5.2 Data: Lead in the Blood of Children
Appendix C provides further guidance on pulling data from other systems into R, while Appendix D gives more information (including download links) for all data sets used in this book.
Morton et al. (1982) studied the absorption of lead into the blood of children in a matched-sample study. The “exposed” subjects were 33 children whose parents worked in a battery manufacturing factory (where lead was used) in Oklahoma. Each child with a lead-exposed parent was then matched to another child of the same age with similar exposure to traffic who lived in the same neighborhood, but whose parents did not work in lead-related industries.
The complete study thus contains 66 children, arranged into 33 matched pairs.
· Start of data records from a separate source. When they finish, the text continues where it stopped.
/-- What a request asks of its unit. `put`: a write flit; `rds`: the elements of n bytes that a
read flit of CPYX asks for (R277); `hub`: a staged entry that the hub applies (R297). -/
inductive Req where
  | padRd (vt : Fin 16) (off : Nat) (n : Nat)
  | padWr (vt : Fin 16) (off : Nat) (n : Nat) (v : Word)
  | rd (l : Loc) (fmt : Fmt)
  | wr (l : Loc) (n : Nat) (v : Nat)
  | atom (l : Loc) (op : AtOp) (b : Word)
  | fe (l : Loc) (op : FeOp)
  | disc (l : Loc) (count : Nat)
  | fence
  | sem (ctx : Nat) (m : Fin 64) (op : SemOp)
  | bar (g : Fin 16) (op : BarOp)
  | dir (op : DirOp)
  | fut (l : Loc) (op : FutOp)
  | put (l : Loc) (cells : List (Nat × Byte))
  | rds (places : List Loc) (n : Nat)
  | fill (asked : Nat)
  | pkrd
  | hub
  deriving DecidableEq, Repr, Inhabited

/-- Where a reply goes. -/
inductive Dest where
  | none
  | reg (n : Fin 8)
  | out (o : Fin 4)
  deriving DecidableEq, Repr, Inhabited

/-- How far an access has performed (R170). -/
inductive Perf where
  | none
  | group
  | device
  | span
  deriving DecidableEq, Repr, Inhabited

/-- A request in flight (R165-R173, R437). `task` none: the hub's own. `deps`: accesses with an edge into it that it
waits for. `queued`: it stands in a queue of an atomic engine or sync unit. `deferred`: its unit holds it. `held`: withdrawn by a halt
until START (R179, R435). `staged`: its effect waits in the commit buffer or for the cut it closes (R187, R292); `cut`: the completed cut that it is the last
effect of (R445). `step`: the step of its tile in which it fired (R15). `data`: the
elements of a read flit's first places that have been read, its places being turned as they are; `asked`: how many of them another die has been asked for. `remote`: sent to the die `sentTo`; one that is then `held` is asked back. `slot`: arrival slot of R189; `rule`: slot of the
rule that fired. A request from another die has no task and a slot of 1024 to 1031: `rule` is then the die that sent it, `opc` the die
that it comes from (R343), `tokVal` the number that the sender gave it and `clock` its flit's clock (R488). A look at a future that a SPAWN or a
launch would own is a poll of the SPAWN's element, with its opcode, or of the hub for the function `rule` (R400, R410). -/
structure Acc where
  task : Option Nat := none
  vt : Fin 16 := 0
  node : Node := .seq
  req : Req := .fence
  scope : Scope := .elem
  order : Order := .rlx
  deps : List Nat := []
  dest : Dest := .none
  pw : Option (Fin 8) := none
  link : Option (Fin 8 × Word) := none
  tokVal : Word := 0
  perf : Perf := .none
  reply : Option Word := none
  data : List Nat := []
  asked : Nat := 0
  answered : Bool := false
  queued : Bool := false
  deferred : Bool := false
  held : Bool := false
  staged : Bool := false
  closes : Bool := false
  cut : Option Nat := none
  clock : List (BitVec 16) := []
  step : Nat := 0
  remote : Bool := false
  sentTo : Nat := 0
  acks : List Nat := []
  slot : Nat := 0
  opc : Nat := 0
  rule : Nat := 0
  deriving DecidableEq, Repr, Inhabited

/-- One bind of a staged entry (R319): the name, and the object, none to unbind. -/
structure BindEnt where
  name : Nat := 0
  obj : Option Nat := none
  deriving DecidableEq, Repr, Inhabited

/-- A byte that a store holds in a commit-buffer line: its place in the line and the store's staging number (R173, R445). -/
structure Held where
  off : Nat
  no : Nat
  byte : Byte
  deriving DecidableEq, Repr, Inhabited

/-- The content of a staged entry (R292): the stores of a line in staging order, another request (an atomic, DISC or semaphore
operation), binds, a declaration, a join, a trigger. -/
inductive Stg where
  | line (obj line : Nat) (bytes : List Held)
  | req (acc : Nat)
  | binds (l : List BindEnt)
  | spawn (id : Nat) (trec : Nat) (slots : List Nat)
  | join (spawn : Nat) (no : Nat) (ref : Word)
  | trigger
  deriving DecidableEq, Repr, Inhabited

/-- A staged entry of a tile (R173, R292, R297): its place in staging order, the requests whose effect it holds or that it has
supplied with the staging number up to which each waits, the cut that covers it, whether it has been released and has performed.
`going`: the bytes of a line under way to another die. `after`: the cut in progress that its node had passed when it was staged (0:
none). `paid`: a SEAL's firing debited its line (R300). -/
structure Staged where
  no : Nat := 0
  what : Stg := .trigger
  accs : List (Nat × Nat) := []
  going : List Held := []
  cut : Option Nat := none
  released : Bool := false
  sent : Bool := false
  node : Node := .seq
  after : Nat := 0
  paid : Bool := false
  deriving DecidableEq, Repr, Inhabited

/-! ### One copy of a tile -/

/-- A physical store of the dispenser (R285-R288): packets, how it was filled. -/
structure Store where
  packets : Nat := 0
  boost : Bool := false
  deriving DecidableEq, Repr, Inhabited
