def decEiMov (t : Trig) (f : RuleFields) (mk : EiMov → Instr) : Except Reject Instr :=
  match dstIn f Dst.notPred with
  | .ok d => .ok (mk { trig := t, dst := d, imm := f.sa ++ f.sb ++ f.md })
  | .error e => .error e

def encEiMov (op : BitVec 7) (x : EiMov) : RuleFields :=
  { trig := encTrig x.trig, op := op, dst := encDst x.dst, sa := x.imm.extractLsb' 11 4,
    sb := x.imm.extractLsb' 7 4, md := x.imm.extractLsb' 0 7 }

def decEaMovk (t : Trig) (f : RuleFields) (mk : EaMovk → Instr) : Except Reject Instr :=
  match dstPw f (mdPw f.md) with
  | .ok d =>
    if 12 ≤ f.sb.toNat then
      .ok (mk { trig := t, dst := d, k := (f.sb.extractLsb' 0 2).toFin, pd := mdPd f.md, pw := mdPw f.md,
                dim := mdDim f.md })
    else .error .operand
  | .error e => .error e

def encEaMovk (op : BitVec 7) (x : EaMovk) : RuleFields :=
  { trig := encTrig x.trig, op := op, dst := encDst x.dst, sa := 0, sb := (3 : BitVec 2) ++ BitVec.ofFin (w := 2) x.k,
    md := encMdEa x.pd x.pw false x.dim }

/-- SA 8-11 names the channel (R120, R137). -/
def decEaChan (t : Trig) (f : RuleFields) (mk : EaChan → Instr) : Except Reject Instr :=
  if 8 ≤ f.sa.toNat ∧ f.sa.toNat < 12 then .ok (mk { trig := t, c := (f.sa.extractLsb' 0 2).toFin })
  else .error .operand

def encEaChan (op : BitVec 7) (x : EaChan) : RuleFields :=
  { trig := encTrig x.trig, op := op, dst := 0, sa := (2 : BitVec 2) ++ BitVec.ofFin (w := 2) x.c, sb := 0, md := 0 }

/-- DST 8-11 names the output channel. -/
def decOut (b : BitVec 4) : Option (Fin 4) :=
  if 8 ≤ b.toNat ∧ b.toNat < 12 then some (b.extractLsb' 0 2).toFin else none

def encOut (o : Fin 4) : BitVec 4 := (2 : BitVec 2) ++ BitVec.ofFin (w := 2) o

/-- IMM11[3:0] as the level 0-4 of ENDT. -/
def decLevel (b : BitVec 4) : Option (Fin 5) := if h : b.toNat < 5 then some ⟨b.toNat, h⟩ else none

def decEiEndt (t : Trig) (f : RuleFields) (mk : EiEndt → Instr) : Except Reject Instr :=
  match decOut f.dst with
  | some o =>
    if f.sb = 0 ∧ f.md.extractLsb' 4 3 = 0 then
      match decLevel (f.md.extractLsb' 0 4) with
      | some l => .ok (mk { trig := t, o := o, level := l })
      | none => .error .immediate
    else .error .immediate
  | none => .error .operand

def encEiEndt (op : BitVec 7) (x : EiEndt) : RuleFields :=
  { trig := encTrig x.trig, op := op, dst := encOut x.o, sa := 0, sb := 0, md := BitVec.ofNat 7 x.level.val }

def decEaSel (t : Trig) (f : RuleFields) (mk : EaSel → Instr) : Except Reject Instr :=
  match dstIn f Dst.notPred with
  | .ok d =>
    if mdPw f.md = false then
      .ok (mk { trig := t, dst := d, sa := decSa f.sa, sb := decSb f.sb, p := mdPd f.md, ctag := mdCtag f.md,
                dim := mdDim f.md })
    else .error .operand
  | .error e => .error e

def encEaSel (op : BitVec 7) (x : EaSel) : RuleFields :=
  { trig := encTrig x.trig, op := op, dst := encDst x.dst, sa := encSa x.sa, sb := encSb x.sb,
    md := encMdEa x.p false x.ctag x.dim }

/-- GETS selectors 0-18 (R88). -/
def decSel (b : BitVec 5) : Option (Fin 19) := if h : b.toNat < 19 then some ⟨b.toNat, h⟩ else none

def decEiGets (t : Trig) (f : RuleFields) (mk : EiGets → Instr) : Except Reject Instr :=
  match dstIn f Dst.isReg with
  | .ok d =>
    if f.sb = 0 ∧ f.md.extractLsb' 5 2 = 0 then
      match decSel (f.md.extractLsb' 0 5) with
      | some s => .ok (mk { trig := t, dst := d, sel := s })
      | none => .error .immediate
    else .error .immediate
  | .error e => .error e

def encEiGets (op : BitVec 7) (x : EiGets) : RuleFields :=
  { trig := encTrig x.trig, op := op, dst := encDst x.dst, sa := 0, sb := 0, md := BitVec.ofNat 7 x.sel.val }

/-- DST 0-7, a register that is read and then written (R144, R185). -/
def decDreg (b : BitVec 4) : Option (Fin 8) := if b.toNat < 8 then some (b.extractLsb' 0 3).toFin else none

def encDreg (d : Fin 8) : BitVec 4 := (0 : BitVec 1) ++ BitVec.ofFin (w := 3) d

def decEaFma (t : Trig) (f : RuleFields) (mk : EaFma → Instr) : Except Reject Instr :=
  match decDreg f.dst with
  | some d => .ok (mk { trig := t, d := d, sa := decSa f.sa, sb := decSb f.sb, pd := mdPd f.md, pw := mdPw f.md,
                        ctag := mdCtag f.md, dim := mdDim f.md })
  | none => .error .operand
A sample of whole blood from each child provides the outcome of interest, which is lead content, measured in mg/dl.
Mainly, we want to estimate the difference in lead content between the exposed and control children, and then use that sample estimate to make inferences about the difference in lead content between the population of all children like those in the exposed group and the population of all children like those in the control group.
The data are available in several places, including the PairedData
package in R and Pruzek and Helmreich (2009), but here we ingest the bloodlead.csv
file from our website. A table of the first few pairs of observations (blood lead levels for one child exposed to lead and the matched control) is shown below.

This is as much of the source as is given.